We use the loc property to access the specific cell and update the record successfully. SQL has a similar logic, and a possible solution is shown below.

update mpgtbl
set weight = 3459
where name = 'ford torino'

The new keywords here are update and set. The general syntax is below:

update tbl_name
set col1 = val1, col2 = val2, ...
where the_condition

12. Insert Record(s)

When you need to add a record to the existing DataFrame, there are multiple ways to do it. Here’s showing you a possible solution. For simplicity, let’s just suppose that you want to add two more records, and these records are simply the last two rows in the existing DataFrame object.

new_records = df.tail(2)
pd.concat([df, new_records]).reset_index(drop=True)
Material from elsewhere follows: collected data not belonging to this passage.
-- ==== Sys2Proof/Syntax.lean ====
section
/-! DEFINITION. The commands of the block: one constructor of `Instr` for each row of the opcode table, with the
operands its row and its chapter's parameter table give it. A host command carries the header facts the
interpreter checks; an event of the surroundings carries what the event reports. -/

namespace Sys2Proof

/-- An IPv4 or IPv6 address (R474): IPv4 in the low 32 bits. -/
structure IpAddr where
  v6 : Bool
  a  : Nat
  deriving DecidableEq, Repr

/-- Where a command packet came from (R446, R448): SPI, MB, or UDP on a port from an address and source port;
`self` marks a change the module scheduled of its own accord (R501). -/
inductive Via where
  | spi
  | mb
  | udp (port : Fin 2) (addr : IpAddr) (sport : Nat)
  | self
  deriving DecidableEq, Repr

/-- The header facts of a command packet (R443). `rsv` says that a reserved header flag bit or a reserved
parameter field of the packet is not zero (R16, check 8 of R447). -/
structure Hdr where
  via  : Via
  tag  : Nat
  sess : Nat
  rsv  : Bool
  deriving DecidableEq, Repr

/-- TB_CONFIG parameters (R69). -/
structure TbCfg where
  sources   : Nat
  ptpPort   : Nat
  ptpDomain : Nat
  flags     : Nat
  threshold : Nat
  slew      : Nat
  holdOff   : Nat
  comp      : Nat
  asym      : Int
  deriving DecidableEq, Repr

/-- SYS_EVENT_NOTIFY parameters (R463). -/
structure NotifyCfg where
  mask  : Nat
  dport : Nat
  eth   : Handle
  addr  : Nat
  flags : Nat
  deriving DecidableEq, Repr

/-- One port's ceilings of the LIMITS body (R574). -/
structure PortLimit where
  feed  : Nat
  probe : Int
  flags : Nat
  deriving DecidableEq, Repr

/-- The LIMITS body (R574). -/
structure Limits where
  allowance : Nat
  ports     : List PortLimit
  deriving DecidableEq, Repr

/-- A timebase input (R50). -/
inductive TbInput where
  | refIn | ppsIn | pickIn | ptp (port : Fin 2)
  deriving DecidableEq, Repr

/-- What a PTP message is to the slave-only clock (R50, R51). -/
inductive PtpMsg where
  | announce (best : Bool)
  | sync
  | exchange
  deriving DecidableEq, Repr

/-- What a lock leaves in a synthesiser: the opaque loop codes, the settling time (R92), the sample of the first valid
sample at FCONV and the local temperature in 0.01 °C (R93, R103). -/
structure LockFacts where
  band   : Nat
  amp    : Nat
  cp     : Nat
  lf     : Nat
  settle : Nat
  sample : Nat
  temp   : Int
  deriving DecidableEq, Repr

/-- A feed's current (0.1 mA) and output voltage (mV) at an event (R129). -/
structure FeedMeas where
  ma : Nat
  mv : Nat
  deriving DecidableEq, Repr

/-- A tuner preset (R131). -/
structure Preset where
  c1    : Nat
  c2    : Nat
  l     : Nat
  flags : Nat
  freq  : Nat
  loss  : Nat
  deriving DecidableEq, Repr

/-- PROBE_START parameters (R151); `points` is the field at +6. -/
structure ProbeReq where
  port      : Handle
  level     : Int
  points    : Nat
  flags     : Nat
  target    : Nat
  duration  : Nat
  threshold : Nat
  freqs     : List Nat
  deriving DecidableEq, Repr

/-- One measured return-loss point (R137, R152). -/
structure LossPoint where
  freq  : Nat
  loss  : Nat
  flags : Nat
  phase : Nat
  deriving DecidableEq, Repr

/-- WARP_AGC parameters (R163). -/
structure AgcCfg where
  mode   : Nat
  flags  : Nat
  gMin   : Nat
  gMax   : Nat
  high   : Int
  target : Int
  low    : Int
  attack : Nat
  window : Nat
  deriving DecidableEq, Repr

/-- WARP_TUNE parameters but for the warp and the target pick (R168). -/
structure TuneReq where
  freq      : Nat
  placement : Nat
  profile   : Nat
  origin    : Nat
  step      : Nat
  deriving DecidableEq, Repr

/-- CAL_POLICY parameters (R196). -/
structure CalCfg where
  dT       : Nat
  flags    : Nat
  hold     : Nat
  interval : Nat
  deriving DecidableEq, Repr

/-- What a warp measured in the pick that ends (R164, R174): peak, mean power, clip count, RF_OVER, the sensor reading. -/
structure WarpMeas where
  peak   : Int
  mean   : Int
  clips  : Nat
  rfOver : Bool
  temp   : Int
  deriving DecidableEq, Repr

/-- The trims of a warp (R177, R178). -/
structure Trims where
  iqGain  : Int
  iqPhase : Int
  dcI     : Int
  dcQ     : Int
  cornerI : Nat
  cornerQ : Nat
  bias    : Nat
  deriving DecidableEq, Repr

/-- What a warp's calibration receiver measured in the pick that ends (R182-R190), levels at the converters in 0.1 dBFS, apart from what the source
injects. Of every pick: the energies of the two selvedges. Before injection, over the first 100 µs: the measurement side over its 5 MHz, 2 kHz at the
image frequency and 2 kHz at the tone frequency (`side`, `bin`, `at_`), or on an HF warp 34.0 MHz to 46.0 MHz (`guard`); over the measurement window the
same (`sideW`, `binW`, `atW`, `guardW`). The terminated lane over the span at the start and at the end of the window (`term`, `termW`), its mean in
converter codes (`dcI`, `dcQ`). The mirror region's mean power in the previous frame (`mirror`). The complex image coefficient, as what it asks of
gain and phase (`gain`, `phase`) and as the image rejection in 0.1 dB (`image`); the tone level against the source in 0.01 dB (`tone`). -/
structure CalMeas where
  selvLow  : Int
  selvHigh : Int
  side     : Int
  bin      : Int
  at_      : Int
  guard    : Int
  sideW    : Int
  binW     : Int
  atW      : Int
  guardW   : Int
  term     : Int
  termW    : Int
  dcI      : Int
  dcQ      : Int
  mirror   : Int
  gain     : Int
  phase    : Int
  image    : Nat
  tone     : Int
  deriving DecidableEq, Repr

/-- DENT_CREATE parameters but for the target pick (R225). -/
structure DentReq where
  warp  : Handle
  rate  : Nat
  d     : Nat
  bankA : Nat
  bankB : Nat
  freq  : Nat
  bw    : Nat
  tau   : Nat
  deriving DecidableEq, Repr

/-- DENT_SET parameters but for the dent and the target pick (R226). -/
structure DentChg where
  flags  : Nat
  freq   : Nat
  warp   : Handle
  bw     : Nat
  tau    : Nat
  sample : Nat
  deriving DecidableEq, Repr

/-- DENT_BANK_LOAD parameters but for the dent (R227). -/
structure BankReq where
  bank  : Nat
  kind  : Nat
  n     : Nat
  flags : Nat
  delay : Nat
  taps  : List Int
  deriving DecidableEq, Repr

/-- WEAVE_CREATE parameters but for the target pick (R250); `n` and `m` are the fields at +1 and +6. -/
structure WeaveReq where
  type  : Nat
  n     : Nat
  prio  : Nat
  group : Nat
  flags : Nat
  opt   : Nat
  m     : Nat
  dents : List Handle
  block : List Byte
  deriving DecidableEq, Repr

/-- An accelerator job (R232): class 0 Viterbi, 1 Reed-Solomon, 2 FFT, 3 time deinterleaver, and its size: decoded bits,
codeword length, points or bytes. -/
structure JobReq where
  cls  : Nat
  size : Nat
  deriving DecidableEq, Repr

/-- A task of a stage (R231, R241): its cycles and the KiB of its working set. -/
structure TaskReq where
  cycles : Nat
  set_   : Nat
  deriving DecidableEq, Repr

/-- A reading of a PLL from an instant of the capture pick on (R269, R283), in 1/6144 ms: the phase error in 0.1°, the pilot injection in 0.01 kHz or the amplitude of the carrier,
and the carrier's offset from the dent's frequency in 0.01 Hz. -/
structure PllRead where
  at_   : Nat
  phase : Int
  level : Nat
  freq  : Int
  deriving DecidableEq, Repr

/-- What an FM weave has measured over a second so far (R272, R382); `carrier` in 0.01 Hz, `multi` the multipath figure in 0.1 %. -/
structure FmMeas where
  multi    : Nat
  mpx      : Int
  pilot    : Nat
  pilotFreq : Int
  rds      : Nat
  rdsPhase : Nat
  carrier  : Int
  deriving DecidableEq, Repr

/-- What an AM weave has measured over a second so far (R286, R382). -/
structure AmMeas where
  snr     : Int
  carrier : Int
  posPeak : Nat
  negPeak : Nat
  cut     : Nat
  deriving DecidableEq, Repr

/-- What a DAB weave has measured over a second so far (R316, R382): the sums of |s|² and of |r − s|² over the MSC cells, the frequency offset in 0.01 Hz, and by
subchannel the errors among the bits that the re-encoding compared. -/
structure DabMeas where
  msc  : Nat × Nat
  freq : Int
  bers : List (Nat × Nat × Nat)
  deriving DecidableEq, Repr
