-- ==== Sys2Proof/Machine/Pools.lean ====
section
/-! DEFINITION. What is charged and the limits it is charged against: the core budget (R76-R78), the declared figures of weaves,
follow sets and verifications (R238-R241, R346, R389), the dents' rings (R210) and the admission checks (R239, R240). -/

namespace Sys2Proof.Machine

/-- No charge. -/
def Cost.zero : Cost := ⟨0, 0, 0, 0, 0, 0, 0, 0⟩

/-- Two charges together. -/
def Cost.add (a b : Cost) : Cost :=
  ⟨a.cycles + b.cycles, max a.task b.task, a.viterbi + b.viterbi, a.rs + b.rs, a.fft + b.fft, a.tdi + b.tdi, a.beam + b.beam
    , a.dram + b.dram⟩

/-- The larger of two charges, figure by figure. -/
def Cost.sup (a b : Cost) : Cost :=
  ⟨max a.cycles b.cycles, max a.task b.task, max a.viterbi b.viterbi, max a.rs b.rs, max a.fft b.fft, max a.tdi b.tdi
    , max a.beam b.beam, max a.dram b.dram⟩

/-- The core budget of a spread setting: 76,800,000 times the mean frequency factor, DOWN losing half its amount (R77, R78). -/
def fullBudget (mode amount : Nat) : Nat := if mode = 1 then 76800000 * (4000 - amount) / 4000 else 76800000

/-- The core budget in force (R78, R81). (log 137: DESIGN CHOICE) -/
def coreBudget (s : State) : Nat :=
  match s.clk.state with
  | .normal => fullBudget s.clk.mode s.clk.amount
  | _ => 38400000

/-- The admission limit of a spread setting (R78). -/
def fullLimit (mode amount : Nat) : Nat := fullBudget mode amount * 85 / 100

/-- The admission limit in force (R78, R81). (log 137: DESIGN CHOICE) -/
def admLimit (s : State) : Nat := coreBudget s * 85 / 100

/-- The spread setting that is pending or held until NORMAL, or else the one in force (R79). -/
def nextSpread (s : State) : Nat × Nat :=
  match s.clk.held with
  | some x => x
  | none => match s.sched.find? fun p => match p.cmd with | .clkConfig _ _ _ _ => true | _ => false with
    | some p => match p.cmd with
      | .clkConfig _ m a _ => (m, a)
      | _ => (s.clk.mode, s.clk.amount)
    | none => (s.clk.mode, s.clk.amount)

/-- The limit admissions are checked against: the lower of that in force and that a pending setting will give (R79). -/
def admNow (s : State) : Nat :=
  match s.clk.state with
  | .normal => min (admLimit s) (fullLimit (nextSpread s).1 (nextSpread s).2)
  | _ => admLimit s

/-- The limit of an engine class: 42.5 % of its capacity, at the full clock's mean frequency (R234). -/
def engineLimit (s : State) (n : Nat) : Nat :=
  let cap := if s.clk.mode = 1 then n * 1200000 * (4000 - s.clk.amount) / 4000 else n * 1200000
  cap * 425 / 1000

/-- The beam pool in KiB: 24 MiB less 1 MiB of fixed areas and the calibration table of 148 entries of 32 bytes (R230). -/
def beamPool : Nat := 24 * 1024 - 1024 - 5

/-- The DRAM pool in KiB (R230). (log 76: DEDUCED) -/
def dramPool : Nat := 960 * 1024

/-- Samples per pick of a rate code (R203). -/
def rateS (r : Nat) : Nat := nth [24, 48, 96, 192, 384, 768, 1536, 2048] r 0

/-- The ring of a dent in KiB (R210). -/
def ringKiB (r : Nat) : Nat := (18 * rateS r + 1023) / 1024

/-- The charge of a follow set with `n` entries (R346). -/
def followCost (n : Nat) : Cost := ⟨12000 + 18000 * (n - 1), 18000, 0, 0, 8000 * (n - 1), 0, 16, 3072 * n⟩

/-- The charge of a verification (R389). -/
def verifCost : Cost := ⟨15000, 15000, 0, 0, 3000, 0, 8, 640⟩

/-- The handle of an issued weave. -/
def handleOf (s : State) (c i : Nat) : Handle := ((objAt s c i).map Obj.handle).getD nullHandle

/-- A weave is shed (R245). -/
def isShed (s : State) (i : Nat) : Bool := (objAt s 4 i).any (·.shed)

/-- The figures of the configuration an accepted WEAVE_SET will give a weave. -/
def weaveNext (s : State) (i : Nat) (w : Weave) : Option Cost :=
  (s.sched.find? fun p => p.kind == 50 && p.obj == handleOf s 4 i).bind fun p => match p.cmd with
    | .weaveSet _ _ _ _ _ b => if b.isEmpty then none else some (costOf w.type w.dents.length b)
    | _ => none

/-- A WEAVE_START of a weave is pending. -/
def startPend (s : State) (i : Nat) : Bool := s.sched.any fun p => match p.cmd with
  | .weaveStart _ h _ => h = handleOf s 4 i
  | _ => false

/-- What a weave that is not shed is charged: with a change of configuration pending, the larger of both (R238). -/
def weaveNeed (s : State) (i : Nat) (w : Weave) : Cost :=
  match weaveNext s i w with
  | some c => w.cost.sup c
  | none => w.cost

/-- The charge of a weave: none while shed, unless its readmission by a WEAVE_START has been accepted since (R238). -/
def weaveCharge (s : State) (i : Nat) (w : Weave) : Cost :=
  if isShed s i && !(w.readmit && startPend s i) then Cost.zero else weaveNeed s i w

/-- Every charge with its group: weaves, follow sets, verifications (R238, R346, R389). (log 76: DEDUCED, 133: DEDUCED) -/
def charges (s : State) : List (Nat × Cost) :=
  s.weaves.map (fun x => (x.2.group, weaveCharge s x.1 x.2)) ++
  s.follows.map (fun x => (x.2.group, followCost (max x.2.srcs.length x.2.charged))) ++
  s.verifs.map (fun x => (x.2.group, verifCost))

/-- The sum of charges. -/
def sumCost (l : List (Nat × Cost)) : Cost := l.foldl (fun c x => c.add x.2) Cost.zero

/-- The summed declared cost charged (R253). -/
def loadOf (s : State) : Nat := (sumCost (charges s)).cycles

/-- The cost charged to a group. -/
def groupLoad (l : List (Nat × Cost)) (g : Nat) : Nat := (sumCost (l.filter fun x => x.1 == g)).cycles

/-- The beam in KiB that dents' rings take. -/
def ringsKiB (s : State) : Nat := s.dents.foldl (fun n x => n + ringKiB x.2.rate) 0

/-- The beam pool's free KiB (R253). (log 69: DESIGN CHOICE) -/
def beamFree (s : State) : Nat := beamPool - (ringsKiB s + (sumCost (charges s)).beam)

/-- The DRAM pool's free KiB (R253). (log 76: DEDUCED) -/
def dramFree (s : State) : Nat := dramPool - (sumCost (charges s)).dram

/-- A command of the owner is being followed in MIRROR: what it admits and where it places are the owner's decisions (R248). -/
def following (s : State) : Bool := s.pair.applying.isSome && s.sys.mode == .mirror

/-- The group limit that admissions are checked against (R79, R239). -/
def groupLimit (s : State) : Nat := admNow s / 8

/-- The group a charge goes to: the one named, or the lowest-charged that passes check 2 (R240). -/
def placeGroup (s : State) (l : List (Nat × Cost)) (g : Nat) (c : Cost) : Option Nat :=
  let fits := fun k => following s || groupLoad l k + c.cycles ≤ groupLimit s
  if g < 8 then (if fits g then some g else none)
  else ((List.range 8).filter fits).foldl (fun b k => match b with
    | none => some k
    | some m => if groupLoad l k < groupLoad l m then some k else some m) none

/-- The admission checks 2 to 8 on a charge beside the charges `l`: the group, or the code of the check that fails (R239). What the owner has admitted is not
checked again (R248). -/
def roomFor (s : State) (l : List (Nat × Cost)) (g : Nat) (c : Cost) : Except Nat Nat :=
  let t := sumCost l
  match placeGroup s l g c with
  | none => .error 2
  | some k =>
    if following s then .ok k
    else if t.viterbi + c.viterbi > engineLimit s 4 then .error 3
    else if t.rs + c.rs > engineLimit s 2 then .error 4
    else if t.fft + c.fft > engineLimit s 4 then .error 5
    else if t.tdi + c.tdi > engineLimit s 1 then .error 6
    else if ringsKiB s + t.beam + c.beam > beamPool then .error 7
    else if t.dram + c.dram > dramPool then .error 8
    else .ok k

/-- The last refusal of the admission checks is reported (R239). -/
def refuseAdm (k : Nat) (s : State) : State := { s with cluster := { s.cluster with refusal := k } }

end Sys2Proof.Machine
end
When you insert new records, you can make them another DataFrame object, then you can use the concat method to concatenate these DataFrame objects. Here’s how you can do the same operation in SQL.

insert into mpgtbl
select *
from mpgtbl order by "index" desc limit 2
  • We use the insert into syntax to add new records to an existing table.
  • The select portion is simply a way to extract the last two records in the table. Please note that the table includes a column named index, which happens to be a SQL keyword, so we can use double quotes to make it qualify as a column name. As a side note, it’s my preference that we use non-keywords for any names, just to avoid any hassles like that.
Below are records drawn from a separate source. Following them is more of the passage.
/-- One sample's flag byte (R209, R218-R220), from the settings in force at it; `sat` lists the saturated samples. -/
def flagStep (x : Dent) (lane : Nat → LaneFlags) (sat : List Bool) (a : FlagRun) (j : Nat) : FlagRun :=
  let g := segAt x j
  let w := lane g.warp
  let r := g.reset && g.at_ == j
  let fl := if r then g.fill else a.fillLeft
  let at_ := x.k * 2 ^ x.hb * x.d * j
  let z := w.zero.any fun i => i.1 ≤ at_ && at_ < i.2
  let inv := z || fl > 0 || g.bank.n = 0 || !g.live
  let rz := (if r then false else a.runZero) || z
  let tl := if r || inv then 0 else if a.inRun && a.runZero then g.fill else a.tailLeft
  { fillLeft := fl - 1, tailLeft := tl - 1, inRun := inv, runZero := inv && rz
    flags := a.flags ++ [BitVec.ofNat 8 (flagBits [inv, fl > 0, w.ov, w.pd, tl > 0, nth sat j false, g.disc && g.at_ == j])]
    invalid := a.invalid + flag inv }

/-! Samples. -/

/-- The converter samples of one output sample (R208): the first, its own instant, with the settings in force at it, after which the output is
formed, then those up to the next. `c0` is the converter count at the start of the pick (R207). -/
def sampleStep (x : Dent) (lane : Nat → List (Int × Int)) (c0 : Int) (a : List ((Int × Int) × Bool) × ChainMem) (j : Nat) :
    List ((Int × Int) × Bool) × ChainMem :=
  let g := segAt x j
  let m := x.k * 2 ^ x.hb * x.d
  let take := fun (b : ChainMem) (i : Nat) => chainIn x.k x.hb i (mix (nth (lane g.warp) i (0, 0)) (ncoPhase g.nco (c0 + i))) b
  let b := if g.reset && g.at_ == j then ChainMem.clear else a.2
  let b := chainFir g.bank.taps (take b (m * j))
  let y := outSample x.k x.hb (decide (6 ≤ g.warp)) (chainFarrow g.tau b)
  (a.1 ++ [if g.live then y else ((0, 0), false)], (List.range (m - 1)).foldl (fun b i => take b (m * j + i + 1)) b)

/-- The samples of a dent over a pick that has `n` of them, with which were saturated, and the memories it leaves (R201-R218). A chain that is clear and
reads no words gives zeros. -/
def dentSamples (x : Dent) (n : Nat) (lane : Nat → List (Int × Int)) (c0 : Int) : List ((Int × Int) × Bool) × ChainMem :=
  if x.mem = ChainMem.clear ∧ (x.segs.all fun g => (lane g.warp).isEmpty) = true then (List.replicate n ((0, 0), false), x.mem)
  else (List.range n).foldl (sampleStep x lane c0) ([], x.mem)

/-- A dent over the pick that ends, with `n` samples in it: its samples and their flags go into its ring (R209, R210). -/
def dentPick (x : Dent) (n : Nat) (lane : Nat → List (Int × Int)) (marks : Nat → LaneFlags) (c0 : Int) : Dent :=
  let (l, mem) := dentSamples x n lane c0
  let sat := l.map (·.2)
  let a := (List.range n).foldl (flagStep x marks sat) ⟨x.fillLeft, x.tailLeft, x.inRun, x.runZero, [], 0⟩
  { x with segs := [x.seg 0 false false true], mem := mem, fillLeft := a.fillLeft, tailLeft := a.tailLeft, inRun := a.inRun, runZero := a.runZero
           ring := a.flags, ringPrev := x.ring, words := l.map (·.1), wordsPrev := x.words
           invalid := x.invalid + a.invalid, satur := x.satur + (sat.filter id).length }

/-! Commands. -/

/-- The d of DENT_CREATE: 0 and 2 standard, 1 or 4 at any rate, 3 at rate code 7 (R204, R225). -/
def dOk (r d : Nat) : Bool := d == 0 || d == 1 || d == 2 || d == 4 || (d == 3 && r == 7)

/-- A frequency field of a dent in µHz (R225). -/
def freqOk (f : Nat) : Bool := inR 9000000000 f 1700000000000000

/-- The checks of DENT_CREATE that need no state (R225). -/
def dentReqOk (r : DentReq) : Bool :=
  r.rate < 8 && dOk r.rate r.d && r.bankA ≤ 2 && r.bankB ≤ 2 &&
  (if r.d = 0 ∨ r.d = 2 then r.bankA != 0 else r.bankA == 0 && r.bankB == 0) &&
  freqOk r.freq && inR 1000 r.bw (rateS r.rate * 1000) && r.tau ≤ 16384

/-- The dent a DENT_CREATE makes, its NCO word from the LO in force at its boundary. -/
def dentOf (s : State) (r : DentReq) (due : Nat) : Dent :=
  let d := if r.d = 0 then 2 else r.d
  let w := hIndex r.warp
  { rate := r.rate, k := chainK r.rate d, hb := rateH r.rate, d := d, warp := w, freq := r.freq, bw := r.bw, tau := r.tau
    nco := ncoWord w (loAt s w due) r.freq, active := 0, bankA := bankOf r.rate r.bankA, bankB := bankOf r.rate r.bankB
    segs := [], mem := ChainMem.clear, fillLeft := 0, tailLeft := 0, inRun := false, runZero := false, ring := [], ringPrev := []
    words := [], wordsPrev := [], invalid := 0, satur := 0, loading := none, defer := none }

/-- Creates a dent on behalf of the host or of the module: the checks from check 9 on and the charge at acceptance (R222, R225). -/
def dentCreate (h : Hdr) (r : DentReq) (target due : Nat) (s : State) : Chk (Handle × Dent × State) := do
  let _ ← objIs s r.warp 2
  laneOk s (hIndex r.warp) r.freq r.bw
  let x := dentOf s r due
  need (reedLoad s + dentCost x.rate x.taps ≤ 16384 && ringKiB x.rate ≤ beamFree s) .noResource
  let (hd, t) ← get! .noResource (issue 3 .pending [r.warp] [] due s)
  pure (hd, x, sched ⟨due, 0, hd, 20, .dentCreate h r target, 0⟩ { t with dents := tset t.dents (hIndex hd) x })

/-- DENT_CREATE (R225). -/
def execDentCreate (h : Hdr) (r : DentReq) (target : Nat) (s : State) : Host.Outcome State Fault Refusal :=
  serve (.dentCreate h r target) 0x0601 .operator .run h r.warp (fun s => chk do
    need (dentReqOk r) .badParam
    let due ← get! .badParam (dueOf s target)
    discard (objIs s r.warp 2)
    need (!isHop s (hIndex r.warp)) .conflict
    let (hd, x, t) ← dentCreate h r target due s
    okay (handleBytes hd ++ posReply s due 0 ++ leBytes 2 (dentCost x.rate x.taps) ++ leSigned 4 x.nco ++ leBytes 4 x.delay
      ++ leBytes 2 x.fill) t) s

/-- The setting of a dent that a DENT_SET makes: lane, frequency, bandwidth. -/
def dentChg (x : Dent) (c : DentChg) : Nat × Nat × Nat :=
  (if bit c.flags 1 then hIndex c.warp else x.warp, if bit c.flags 0 then c.freq else x.freq, if bit c.flags 2 then c.bw else x.bw)

/-- Whether a retune resets the dent: a move to another lane, or by more than F/4 (R218). -/
def resets (x : Dent) (c : DentChg) : Bool :=
  (bit c.flags 1 && hIndex c.warp != x.warp) ||
  (bit c.flags 0 && 4 * ((c.freq : Int) - x.freq).natAbs > rateS x.rate * 1000000000)

/-- The ranges of DENT_SET that no dent bears on: check 8 judges them before check 9 looks at the handle (R226, R447). (log 127: DEDUCED) -/
def dentChgForm (c : DentChg) : Bool :=
  only c.flags 4 && c.flags != 0 && (!bit c.flags 0 || freqOk c.freq) && (!bit c.flags 2 || inR 1000 c.bw 2048000) &&
  (!bit c.flags 3 || c.tau ≤ 16384)

/-- The ranges of DENT_SET that hang on the dent's own rate: the bandwidth and the sample (R223, R226). (log 127: DEDUCED) -/
def dentChgOk (s : State) (x : Dent) (due : Nat) (c : DentChg) : Bool :=
  (!bit c.flags 2 || c.bw ≤ rateS x.rate * 1000) && sampleIn s x.rate due c.sample

/-- DENT_SET (R226): a retune and a fractional-delay change are held apart (R223). -/
def execDentSet (h : Hdr) (dent : Handle) (c : DentChg) (target : Nat) (s : State) : Host.Outcome State Fault Refusal :=
  serve (.dentSet h dent c target) 0x0602 .operator .run h dent (fun s => chk do
    need (dentChgForm c) .badParam
    let due ← get! .badParam (dueOf s target)
    let (o, x) ← (match objIs s dent 3, dentAt s (hIndex dent) with
      | .ok o, some x => .ok (o, x)
      | .error e, _ => .error e
      | _, none => .error .badHandle)
    need (dentChgOk s x due c) .badParam
    if bit c.flags 1 then discard (objIs s c.warp 2)
    need (!releasing s dent && !ownedDent s (hIndex dent)) .conflict
    pendingOk o due false
    let (w, f, b) := dentChg x c
    if c.flags % 8 != 0 then laneOk s w f b
    need (!(bit c.flags 3 && c.tau != x.tau && (weaveOf s dent).isSome)) .conflict
    let s1 := if c.flags % 8 != 0 then
        sched ⟨due, c.sample, dent, 40, .dentSet h dent { c with flags := c.flags % 8 } target, 0⟩ s else s
    let s2 := if bit c.flags 3 then sched ⟨due, c.sample, dent, 43, .dentSet h dent { c with flags := 8 } target, 0⟩ s1 else s1
    okay (posReply s due c.sample ++ zeros 2 ++ leSigned 4 (ncoWord w (loAt s w due) f) ++ byte (flag (resets x c)) ++ zeros 3)
      s2) s

/-- The form of a DENT_BANK_LOAD's bank that no dent bears on (R213): check 8 judges it before the handle (R447). (log 127: DEDUCED) -/
def bankForm (b : BankReq) : Bool :=
  if b.kind = 0 then
    inR 1 b.n 255 && b.taps.length == b.n && only b.flags 1 && b.taps.all (inI (-131072) · 131071) &&
      (if bit b.flags 0 then b.delay == 0 && b.taps == b.taps.reverse else b.delay ≤ 65280)
  else b.kind ≤ 2 && b.n == 0 && b.flags == 0 && b.delay == 0

/-- The bank a DENT_BANK_LOAD writes (R213); none where it is refused for its contents. -/
def loadBank (x : Dent) (b : BankReq) : Option Bank :=
  if !bankForm b then none
  else if b.kind = 0 then some ⟨b.taps, b.n, bit b.flags 0, 0, if bit b.flags 0 then (b.n - 1) * 128 else b.delay⟩
  else if x.d == 2 then some (Bank.ofDefault x.rate b.kind)
  else none

/-- The dent-delay allowance of a weave, in ns (R257, R296): FM 300 µs, AM 3,100 µs, DAB 100 µs, DRM30 4,000 µs, mode E 300 µs. -/
def allowanceNs (type : Nat) (block : List Byte) : Nat :=
  if type = 1 then 3100000 else if type = 2 then 300000 else if type = 3 then 100000
  else if (block.head?.map (·.toNat)) == some 0 then 4000000 else 300000

/-- A disclosed delay within an allowance: G in half FCONV periods plus t_a in 10 ps (R215). -/
def withinNs (delay ta ns : Nat) : Bool := delay * 500000000 * 200 + ta * fconv * 2 ≤ ns * fconv * 200

/-- DENT_BANK_LOAD (R213, R227): complete by the start of pick p + 2. -/
def execDentBankLoad (h : Hdr) (dent : Handle) (b : BankReq) (s : State) : Host.Outcome State Fault Refusal :=
  serve (.dentBankLoad h dent b) 0x0603 .operator .run h dent (fun s => chk do
    need (b.bank < 2 && bankForm b) .badParam
    let o ← objIs s dent 3
    let x ← get! .badHandle (dentAt s (hIndex dent))
    let k ← get! .badParam (loadBank x b)
    need (!releasing s dent && !ownedDent s (hIndex dent) && o.st != .pending) .conflict
    need (b.bank != x.active) .activeBank
    need ((pendOf s dent 42).isNone && x.defer.isNone) .conflict
    (match weaveOf s dent with
      | some w => need (withinNs (chainDelay x.k x.hb x.d k.delay) (analogueDelay s x.warp (loBand s x.warp))
          (allowanceNs w.2.type w.2.block)) .conflict
      | none => .ok ())
    let y : Dent := if b.bank = 0 then { x with bankA := k } else { x with bankB := k }
    need (reedLoad s + dentCost x.rate y.taps ≤ 16384 + dentCost x.rate x.taps) .noResource
    let grow := y.fill - x.fill
    let z := { y with loading := some (b.bank, k, s.sys.ord + 2), fillLeft := if x.fillLeft > 0 then x.fillLeft + grow else 0
                          , segs := y.segs.map fun g => { g with fill := if g.reset then g.fill + grow else y.fill } }
    okay (leBytes 2 (dentCost x.rate y.taps) ++ zeros 2 ++ leBytes 4 k.delay) (dmod (hIndex dent) (fun _ => z) s)) s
More often, we want to add individual data records instead of records that are extracted from the existing table. In SQL, a more common insertion operation is like below.

insert into tbl_name (col_list)
values (value_list1), (value_list2), ...

Specifically, we specify the values for each record following the values keyword. Please note that if you will add values for all the columns, you can omit the (col_list) part.

13. Delete Records

The dataset may contain the records that we don’t need. In most cases, we drop out the records that meet specific criteria. The drop method is perfect for this in Pandas. A possible solution is shown below.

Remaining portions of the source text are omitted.